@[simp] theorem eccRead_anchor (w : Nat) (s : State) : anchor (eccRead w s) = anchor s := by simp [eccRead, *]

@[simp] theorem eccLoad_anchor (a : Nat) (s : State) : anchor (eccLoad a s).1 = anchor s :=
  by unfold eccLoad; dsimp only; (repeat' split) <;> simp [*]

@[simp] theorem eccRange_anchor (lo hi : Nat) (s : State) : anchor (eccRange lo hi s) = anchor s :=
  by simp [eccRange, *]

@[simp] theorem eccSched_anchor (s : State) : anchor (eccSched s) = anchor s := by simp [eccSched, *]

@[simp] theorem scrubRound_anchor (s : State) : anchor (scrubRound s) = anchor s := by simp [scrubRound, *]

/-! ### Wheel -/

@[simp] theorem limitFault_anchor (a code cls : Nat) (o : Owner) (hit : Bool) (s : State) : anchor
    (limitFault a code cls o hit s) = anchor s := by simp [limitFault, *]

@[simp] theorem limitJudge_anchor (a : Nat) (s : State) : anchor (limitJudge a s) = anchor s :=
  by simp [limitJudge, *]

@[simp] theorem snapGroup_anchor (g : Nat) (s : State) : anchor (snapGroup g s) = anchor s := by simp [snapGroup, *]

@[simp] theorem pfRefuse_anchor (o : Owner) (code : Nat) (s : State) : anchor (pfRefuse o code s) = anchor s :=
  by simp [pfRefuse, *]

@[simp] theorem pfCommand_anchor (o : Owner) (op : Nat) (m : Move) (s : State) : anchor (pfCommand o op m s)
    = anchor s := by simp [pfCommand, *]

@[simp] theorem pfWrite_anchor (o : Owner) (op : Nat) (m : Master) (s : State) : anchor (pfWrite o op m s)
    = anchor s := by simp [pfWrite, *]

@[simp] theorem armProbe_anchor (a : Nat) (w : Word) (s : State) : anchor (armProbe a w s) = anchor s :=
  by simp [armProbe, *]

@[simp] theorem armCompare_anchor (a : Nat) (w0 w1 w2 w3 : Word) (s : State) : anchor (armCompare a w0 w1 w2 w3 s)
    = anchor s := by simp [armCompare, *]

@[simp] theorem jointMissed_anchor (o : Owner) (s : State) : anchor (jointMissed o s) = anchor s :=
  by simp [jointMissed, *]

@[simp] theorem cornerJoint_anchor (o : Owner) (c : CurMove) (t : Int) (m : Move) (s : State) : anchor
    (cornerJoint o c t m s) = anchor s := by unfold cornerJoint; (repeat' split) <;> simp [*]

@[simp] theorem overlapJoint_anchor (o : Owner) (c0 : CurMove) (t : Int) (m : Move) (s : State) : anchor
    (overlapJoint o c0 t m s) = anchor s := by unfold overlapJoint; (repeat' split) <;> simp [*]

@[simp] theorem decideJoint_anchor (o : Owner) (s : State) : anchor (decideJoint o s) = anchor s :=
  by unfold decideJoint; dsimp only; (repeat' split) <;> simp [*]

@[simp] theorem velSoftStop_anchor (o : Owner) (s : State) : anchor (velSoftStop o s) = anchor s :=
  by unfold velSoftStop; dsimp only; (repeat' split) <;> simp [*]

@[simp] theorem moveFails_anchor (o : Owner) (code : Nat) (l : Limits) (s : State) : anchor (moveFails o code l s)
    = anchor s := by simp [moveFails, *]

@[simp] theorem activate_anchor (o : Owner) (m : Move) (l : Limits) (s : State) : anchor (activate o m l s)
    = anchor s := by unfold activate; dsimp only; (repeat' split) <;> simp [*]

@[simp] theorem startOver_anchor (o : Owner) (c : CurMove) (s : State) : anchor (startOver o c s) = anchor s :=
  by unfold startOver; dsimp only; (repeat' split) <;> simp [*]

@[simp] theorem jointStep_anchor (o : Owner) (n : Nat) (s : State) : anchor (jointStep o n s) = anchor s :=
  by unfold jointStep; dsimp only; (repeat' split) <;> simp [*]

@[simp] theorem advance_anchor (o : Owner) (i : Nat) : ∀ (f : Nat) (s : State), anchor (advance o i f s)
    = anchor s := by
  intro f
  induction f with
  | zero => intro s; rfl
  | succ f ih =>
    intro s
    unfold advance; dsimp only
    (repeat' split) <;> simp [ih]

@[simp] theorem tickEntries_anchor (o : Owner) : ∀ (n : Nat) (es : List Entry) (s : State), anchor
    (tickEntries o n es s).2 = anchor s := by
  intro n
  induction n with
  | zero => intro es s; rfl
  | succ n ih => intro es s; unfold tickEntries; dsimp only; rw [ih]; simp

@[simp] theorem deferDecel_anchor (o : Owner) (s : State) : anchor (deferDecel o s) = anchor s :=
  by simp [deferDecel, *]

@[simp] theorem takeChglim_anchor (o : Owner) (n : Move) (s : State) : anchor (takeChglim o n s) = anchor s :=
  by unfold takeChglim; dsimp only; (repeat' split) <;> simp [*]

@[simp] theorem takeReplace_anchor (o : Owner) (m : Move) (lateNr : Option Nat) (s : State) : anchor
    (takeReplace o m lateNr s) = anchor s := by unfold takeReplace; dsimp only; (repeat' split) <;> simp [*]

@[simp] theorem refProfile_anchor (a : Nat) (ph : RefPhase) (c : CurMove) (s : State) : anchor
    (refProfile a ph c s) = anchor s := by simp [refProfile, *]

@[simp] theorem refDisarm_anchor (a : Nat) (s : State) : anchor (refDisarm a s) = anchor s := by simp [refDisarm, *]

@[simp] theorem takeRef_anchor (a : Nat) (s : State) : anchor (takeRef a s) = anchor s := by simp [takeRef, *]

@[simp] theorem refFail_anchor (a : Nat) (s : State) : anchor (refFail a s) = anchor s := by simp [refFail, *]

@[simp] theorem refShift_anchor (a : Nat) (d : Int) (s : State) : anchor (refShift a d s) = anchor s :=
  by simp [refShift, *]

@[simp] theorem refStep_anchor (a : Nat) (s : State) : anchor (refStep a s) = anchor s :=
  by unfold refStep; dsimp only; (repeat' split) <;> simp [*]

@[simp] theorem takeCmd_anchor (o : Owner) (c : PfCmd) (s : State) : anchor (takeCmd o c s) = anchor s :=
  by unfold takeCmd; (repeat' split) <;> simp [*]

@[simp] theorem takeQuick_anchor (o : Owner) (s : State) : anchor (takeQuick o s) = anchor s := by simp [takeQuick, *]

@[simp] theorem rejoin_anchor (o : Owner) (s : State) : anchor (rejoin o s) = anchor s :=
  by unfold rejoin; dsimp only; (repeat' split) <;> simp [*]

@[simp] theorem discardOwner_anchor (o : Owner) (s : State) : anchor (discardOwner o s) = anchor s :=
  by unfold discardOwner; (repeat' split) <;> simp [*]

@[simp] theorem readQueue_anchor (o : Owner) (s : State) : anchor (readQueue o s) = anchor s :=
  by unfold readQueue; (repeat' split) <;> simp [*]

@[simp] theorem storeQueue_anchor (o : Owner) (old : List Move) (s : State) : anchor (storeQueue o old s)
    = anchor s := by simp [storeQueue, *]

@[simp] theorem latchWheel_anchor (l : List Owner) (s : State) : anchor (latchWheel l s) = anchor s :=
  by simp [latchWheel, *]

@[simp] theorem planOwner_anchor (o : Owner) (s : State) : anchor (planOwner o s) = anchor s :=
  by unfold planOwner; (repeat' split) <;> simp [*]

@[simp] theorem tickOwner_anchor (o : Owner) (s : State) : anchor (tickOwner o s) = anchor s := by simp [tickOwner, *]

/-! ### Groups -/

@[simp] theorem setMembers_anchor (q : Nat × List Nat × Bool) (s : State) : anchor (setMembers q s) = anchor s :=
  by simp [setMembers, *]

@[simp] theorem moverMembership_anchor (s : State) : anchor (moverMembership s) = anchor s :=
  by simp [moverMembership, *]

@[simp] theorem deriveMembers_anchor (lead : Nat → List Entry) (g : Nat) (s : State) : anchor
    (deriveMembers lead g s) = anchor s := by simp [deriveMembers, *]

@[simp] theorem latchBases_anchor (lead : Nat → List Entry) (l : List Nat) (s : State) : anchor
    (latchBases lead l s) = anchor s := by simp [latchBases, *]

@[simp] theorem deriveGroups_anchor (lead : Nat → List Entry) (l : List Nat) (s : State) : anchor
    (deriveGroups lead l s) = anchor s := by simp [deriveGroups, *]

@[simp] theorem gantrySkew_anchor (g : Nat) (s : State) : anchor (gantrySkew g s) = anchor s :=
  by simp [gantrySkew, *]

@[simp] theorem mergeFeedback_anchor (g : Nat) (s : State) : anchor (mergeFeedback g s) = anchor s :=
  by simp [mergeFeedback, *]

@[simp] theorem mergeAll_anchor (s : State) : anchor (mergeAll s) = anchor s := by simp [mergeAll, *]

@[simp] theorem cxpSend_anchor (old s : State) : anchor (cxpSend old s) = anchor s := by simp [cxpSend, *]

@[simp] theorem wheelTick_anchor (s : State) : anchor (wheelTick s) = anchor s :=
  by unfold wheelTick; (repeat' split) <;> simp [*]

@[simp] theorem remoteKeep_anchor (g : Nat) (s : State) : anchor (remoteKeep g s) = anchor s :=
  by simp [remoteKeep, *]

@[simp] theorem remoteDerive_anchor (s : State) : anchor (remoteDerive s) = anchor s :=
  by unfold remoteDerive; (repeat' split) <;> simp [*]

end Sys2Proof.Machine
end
...
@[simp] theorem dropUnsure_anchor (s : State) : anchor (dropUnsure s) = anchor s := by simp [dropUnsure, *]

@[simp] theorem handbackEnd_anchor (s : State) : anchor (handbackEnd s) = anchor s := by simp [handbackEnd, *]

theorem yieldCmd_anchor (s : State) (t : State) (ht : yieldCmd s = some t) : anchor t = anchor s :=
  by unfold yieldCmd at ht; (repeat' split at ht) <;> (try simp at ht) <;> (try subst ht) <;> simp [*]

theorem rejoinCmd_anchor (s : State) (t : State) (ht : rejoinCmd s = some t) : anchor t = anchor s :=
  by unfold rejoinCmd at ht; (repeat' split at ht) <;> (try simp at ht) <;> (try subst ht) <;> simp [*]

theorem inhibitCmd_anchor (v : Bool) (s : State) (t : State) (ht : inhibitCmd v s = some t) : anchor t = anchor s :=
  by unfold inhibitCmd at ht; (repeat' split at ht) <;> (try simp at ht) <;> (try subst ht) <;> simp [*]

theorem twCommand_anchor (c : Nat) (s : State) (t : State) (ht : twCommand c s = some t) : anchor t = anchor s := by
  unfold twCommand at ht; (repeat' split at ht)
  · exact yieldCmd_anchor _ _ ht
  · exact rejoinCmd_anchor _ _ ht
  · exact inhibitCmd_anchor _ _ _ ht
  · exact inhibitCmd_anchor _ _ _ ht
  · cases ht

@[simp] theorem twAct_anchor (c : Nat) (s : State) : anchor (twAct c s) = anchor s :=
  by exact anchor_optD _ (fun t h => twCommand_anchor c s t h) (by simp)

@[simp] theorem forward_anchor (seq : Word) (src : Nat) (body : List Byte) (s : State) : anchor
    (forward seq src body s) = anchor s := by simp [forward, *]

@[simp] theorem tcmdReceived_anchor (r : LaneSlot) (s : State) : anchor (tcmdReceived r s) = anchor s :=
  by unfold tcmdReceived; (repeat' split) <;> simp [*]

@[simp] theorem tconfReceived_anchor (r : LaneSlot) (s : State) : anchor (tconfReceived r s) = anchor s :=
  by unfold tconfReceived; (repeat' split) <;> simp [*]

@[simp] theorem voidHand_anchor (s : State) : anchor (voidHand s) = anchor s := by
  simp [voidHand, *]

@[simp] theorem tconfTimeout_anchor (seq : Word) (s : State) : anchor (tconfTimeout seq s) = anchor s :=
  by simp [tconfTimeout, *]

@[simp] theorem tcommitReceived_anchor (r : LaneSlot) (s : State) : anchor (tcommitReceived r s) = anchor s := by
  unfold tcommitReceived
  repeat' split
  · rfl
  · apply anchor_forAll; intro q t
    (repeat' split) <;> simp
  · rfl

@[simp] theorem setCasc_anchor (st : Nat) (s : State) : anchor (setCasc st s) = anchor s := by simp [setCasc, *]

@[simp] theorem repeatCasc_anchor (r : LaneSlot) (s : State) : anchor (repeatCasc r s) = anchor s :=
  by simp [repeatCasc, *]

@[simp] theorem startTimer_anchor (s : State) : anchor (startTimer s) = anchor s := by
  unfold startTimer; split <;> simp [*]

**Activity**
Lines holding the string "Limits" are the answer; copy each one from the listing above.

**Solution to this task**
@[simp] theorem moveFails_anchor (o : Owner) (code : Nat) (l : Limits) (s : State) : anchor (moveFails o code l s)
@[simp] theorem activate_anchor (o : Owner) (m : Move) (l : Limits) (s : State) : anchor (activate o m l s)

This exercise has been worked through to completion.